Problem details: Search the data for the word "vmulw". Reproduce every line where it is found.

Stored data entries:
◆ ◆ ◆ ◆ ◆ ◆ ◆

-- ==== Sys2Proof/Tests/Slice0.lean ====
section
/-! SUPPORT. Tests. Words of spec/ and their instructions; ill-formed terms that WellFormed refuses; for every statement a state
and operands that meet the hypotheses of its clauses, at the ends of their ranges where a clause has a range; and single steps
with results worked out by hand from the rules named. -/

namespace Sys2Proof.Machine.Tests

open Sys2Proof Sys2Proof.Machine Sys2Proof.Machine.Claims

set_option Elab.async false

/-! ### States -/

/-- A running core with every register live, every bank FULL and the scalar registers `xs`, keyed 32·file + number. -/
def aCore (xs : Map Word) : Core := let c := placedCore [] {}; { c with files := { c.files with x := xs } }

/-- A state with core `g` as given, acting, and context 0 ACTIVE. -/
def at_ (g : Nat) (c : Core) : State :=
  { State.reset with cur := g, cores := [(g, c)], ctxs := [(0, { st := .active, alw := 1000000, htlen := 8 })] }

/-- Core 0 with scalar registers. -/
def on0 (xs : Map Word) : State := at_ 0 (aCore xs)

/-- Control core 0 with scalar registers. -/
def onK (xs : Map Word) : State := at_ 256 (aCore xs)

/-- A HELD region of context 0 over the scratchpad of core 0, open to every class of the core. -/
def spRegion : Region := { kind := .sp, st := .held, size := 0x180000, phase := { mode := 0 } }

/-- Core 0 with scalar registers, all of its scratchpad rented. -/
def rented (xs : Map Word) : State := { on0 xs with regions := [(0, spRegion)] }

/-! ### Decoding -/

/-- Each word of a list decodes to its instruction. -/
def reads (xs : List (Slot × List IWord × IWord × Instr)) : Bool :=
  xs.all (fun x => decide ((decodeSlot true 0 x.1 x.2.1 x.2.2.1).toOption = some x.2.2.2))

-- The words stand in the worked examples of spec/ (03_encoding.md and the sections of the families).
theorem test_decode_scalar : reads
    [(.s, [1], 0x07010400, .shl always 2 1 false (.lit 1)), (.s, [], 0x200189C0, .lds always 3 2 false (.reg 0 false) false 3),
     (.s, [32], 0x21061802, .sts always 12 6 false (.lit 32) 2), (.s, [], 0x35090840, .xmovpS always ⟨.c0, true, 1, 1, false, 0⟩),
     (.s, [], 0x2D000000, .endk always)] = true := by decide

theorem test_decode_rent : reads
    [(.s, [0x1800], 0x4206AC00, .prepay always 13 11 false (.lit 0x1800)), (.s, [2], 0x40059C03, .rentHBM always 11 7 false 2)]
      = true := by decide

theorem test_decode_phase : reads
    [(.s, [], 0x4A028862, .acqT always 5 2 false 3 false), (.s, [], 0x4B030880, .rel always 6 2 false 4 false),
     (.s, [], 0x49010400, .fencex always 2 1 0), (.s, [0x1000], 0x50038E00, .barm always 7 3 true (.lit 0x1000))]
      = true := by decide

theorem test_decode_queue_graph : reads
    [(.s, [], 0x58020440, .qput always 4 1 false 2 false), (.s, [], 0x5C028C00, .garm always 5 3 false),
     (.s, [0x3F8], 0x62000000, .rfwait always (.lit 0x3F8)), (.s, [], 0x620001C2, .rfwait always (.reg 1 false))]
      = true := by decide

theorem test_decode_vector : reads
    [(.v0, [], 0x01008860, .vadd .v0 always 1 2 false 3 false false), (.v1, [], 0x0A142180, .vcswpHi .v1 ⟨false, 1⟩ 8 8 false 12 false),
     (.v0, [], 0x4E000440, .vhist .v0 always 1 2 false), (.v0, [], 0x53004100, .xmovpV .v0 always ⟨.s, false, 8, 4, false, 0⟩),
     (.v0, [], 0x4A018411, .vpack .v0 always 3 1 true 1 false 0), (.v1, [], 0x4D008C81, .vgrd .v1 always 1 3 false 4 false true),
     (.v0, [], 0x4B030C98, .vmulw .v0 always 6 3 true 4 true), (.v0, [], 0x4C0098B8, .vxtr .v0 always 1 6 true 5 true)]
      = true := by decide

theorem test_decode_matrix : reads
    [(.m, [12], 0x01000000, .mcall always (.lit 12)), (.m, [5, 7], 0x02008040, .mparm always 1 (.lit 7)),
     (.m, [], 0x040011CC, .msql always 4 (.reg 6 false))] = true := by decide

theorem test_decode_copy : reads
    [(.c0, [], 0x20040021, .eset .c0 always 1 0 0 1 1), (.c1, [], 0x28018400, .cwm .c1 always 3 1 0),
     (.c0, [0x40], 0x14239002, .kld .c0 ⟨false, 2⟩ 7 4 (.lit 0x40) false 2), (.c0, [], 0x3000052F, .bcast .c0 always 0 1 9 15)]
      = true := by decide

theorem test_decode_gather_collective : reads
    [(.c0, [], 0x3A000400, .gwait .c0 always 1), (.c0, [], 0x3B008880, .kvapp .c0 always false 1 2 4),
     (.c0, [], 0x3D00A000, .pxins .c0 always 1 8), (.c0, [], 0x41008000, .csnap .c0 always 1 0 false),
     (.c0, [], 0x42018000, .mirrMark .c0 always 3), (.c0, [], 0x42020001, .mirrDone .c0 always 4),
     (.c0, [], 0x42028002, .mirrSt .c0 always 5)] = true := by decide

/-- R164: opcode 4 with n set, opcode 1 with plane 2 of 8 through register 3 and step 64, and opcode 11. -/
theorem test_decode_uops :
    decodeUop 0x4000000200000000 = some (.uopXtr false true)
    ∧ decodeUop 0x1600004200000040 = some (.uopPlane 3 2 8 64)
    ∧ decodeUop 0xB000000000000000 = some .uopEnd ∧ decodeUop 0xB000000000000001 = none := by decide

theorem test_decode_refuses :
    (match decodeSlot true 0 .m [] 0x0D000000 with | .error .illegalOp => true | _ => false) = true
    ∧ (match decodeSlot false 0 .s [] 0x2F000000 with | .error .priv => true | _ => false) = true
    ∧ (match decodeSlot true 0 .s [7] 0x01018040 with | .error .illegalLiteral => true | _ => false) = true := by decide

/-! ### WellFormed (R33, R34, R36, R38, R39, R42): one ill-formed term for each check -/

theorem test_wf_mark_on_s0 : Instr.wf 0 (.add always 1 0 true (.lit 1)) = false := by decide
theorem test_wf_operand_mark : Instr.wf 0 (.add always 1 2 false (.reg 0 true)) = false := by decide
theorem test_wf_matrix_register : Instr.wf 0 (.madd always 8 0 (.lit 1)) = false := by decide
theorem test_wf_matrix_predicate : Instr.wf 0 (.mwait ⟨false, 4⟩) = false := by decide
theorem test_wf_matrix_operand : Instr.wf 0 (.mcall always (.reg 8 false)) = false := by decide
theorem test_wf_copy_register : Instr.wf 0 (.kmov .c0 always 16 (.lit 0)) = false := by decide
theorem test_wf_copy_operand : Instr.wf 0 (.kmov .c0 always 1 (.reg 2 true)) = false := by decide
theorem test_wf_pair : Instr.wf 0 (.vmulw .v0 always 3 1 false 2 false) = false := by decide
theorem test_wf_compare_mod : Instr.wf 0 (.cmpeq always 1 2 false (.reg 3 false) 1) = false := by decide
theorem test_wf_load_sign : Instr.wf 0 (.lds always 1 2 false (.lit 0) true 3) = false := by decide
theorem test_wf_element_format : Instr.wf 0 (.vcvt .v0 always 1 2 false 7 0 false) = false := by decide
theorem test_wf_move_register : Instr.wf 0 (.xmovS always ⟨.m, false, 8, 1, false, 0⟩) = false := by decide
theorem test_wf_move_part : Instr.wf 0 (.xmovS always ⟨.m, false, 1, 1, false, 3⟩) = false := by decide
theorem test_wf_literal_only : Instr.wf 0 (.bankWRS always (.reg 1 false)) = false := by decide
theorem test_wf_rent_register : Instr.wf 0 (.rentSP always 1 31 false 1) = false := by decide
theorem test_wf_fence_path : Instr.wf 0 (.fence always 6 0) = false := by decide
theorem test_wf_fencex_same_path : Instr.wf 0 (.fencex always 2 2 0) = false := by decide
theorem test_wf_loop_offset : Instr.wf 0 (.loop always 1 false (.lit 0)) = false := by decide
theorem test_wf_csr_number : Instr.wf 0 (.csrr always 1 (.lit 6)) = false := by decide
theorem test_wf_barrier_word : Instr.wf 0 (.bwait always (.lit 0x4000)) = false := by decide
theorem test_wf_divisor : Instr.wf 0 (.clkdivM always (.lit 5)) = false := by decide
theorem test_wf_tag_word : Instr.wf 0 (.vtag .v0 always 1 2 false (.lit 7)) = false := by decide
theorem test_wf_call_index : Instr.wf 0 (.mcall always (.lit 256)) = false := by decide
theorem test_wf_scale_count : Instr.wf 0 (.msql always 1 (.lit 65)) = false := by decide
theorem test_wf_release_tile : Instr.wf 0 (.acrel always (.lit 33)) = false := by decide
theorem test_wf_uop_plane : Instr.wf 0 (.uopPlane 0 4 4 0) = false := by decide
theorem test_wf_accepts : Instr.wf 0 (.add always 1 2 true (.lit 1)) = true := by decide

/-! ### The scalar slot -/

theorem test_sub_wraps : exec (.sub always 3 1 false (.lit 6)) (on0 [(1, 5)])
    = .next (delivered .s [] (lands .s 3 0xFFFFFFFFFFFFFFFF 1) (on0 [(1, 5)])) := rfl
theorem test_mulhu_top : exec (.mulhu always 3 1 false (.reg 1 false)) (on0 [(1, 0xFFFFFFFFFFFFFFFF)])
    = .next (delivered .s [] (lands .s 3 0xFFFFFFFFFFFFFFFE 3) (on0 [(1, 0xFFFFFFFFFFFFFFFF)])) := by rfl
theorem test_mulh_sign : exec (.mulh always 3 1 false (.lit 2)) (on0 [(1, 0x8000000000000000)])
    = .next (delivered .s [] (lands .s 3 0xFFFFFFFFFFFFFFFF 3) (on0 [(1, 0x8000000000000000)])) := by rfl
theorem test_sra_fills : exec (.sra always 3 1 false (.lit 68)) (on0 [(1, 0x8000000000000000)])
    = .next (delivered .s [] (lands .s 3 0xF800000000000000 1) (on0 [(1, 0x8000000000000000)])) := by rfl
theorem test_clz_zero : exec (.clz always 3 1 false) (on0 []) = .next (delivered .s [] (lands .s 3 64 1) (on0 [])) := by rfl

theorem test_meets_ScalarSlotResults :
    predOn (core (on0 [(1, 5), (2, 7)])) .s always = true ∧ rdX (core (on0 [(1, 5), (2, 7)])) .s 1 = .ok 5
    ∧ rdX (core (on0 [(1, 5), (2, 7)])) .s 2 = .ok 7 ∧ rdO (core (on0 [(1, 5), (2, 7)])) .s (.reg 2 true) = .ok 7
    ∧ rdO (core (on0 [])) .s (.lit 9) = .ok 9 ∧ rdX (core (on0 [])) .s 0 = .ok 0 ∧ (2 : BitVec 2) ≠ 3
    ∧ predOn (core (on0 [])) .c1 always = true ∧ rdX (core (on0 [(175, 6)])) .c1 15 = .ok 6
    ∧ rdO (core (on0 [(160, 4)])) .c1 (.reg 0 false) = .ok 4 := by
  and_intros <;> first | decide +kernel | rfl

◆ ◆ ◆ ◆ ◆ ◆ ◆

Answer to this task:
     (.v0, [], 0x4B030C98, .vmulw .v0 always 6 3 true 4 true), (.v0, [], 0x4C0098B8, .vxtr .v0 always 1 6 true 5 true)]
theorem test_wf_pair : Instr.wf 0 (.vmulw .v0 always 3 1 false 2 false) = false := by decide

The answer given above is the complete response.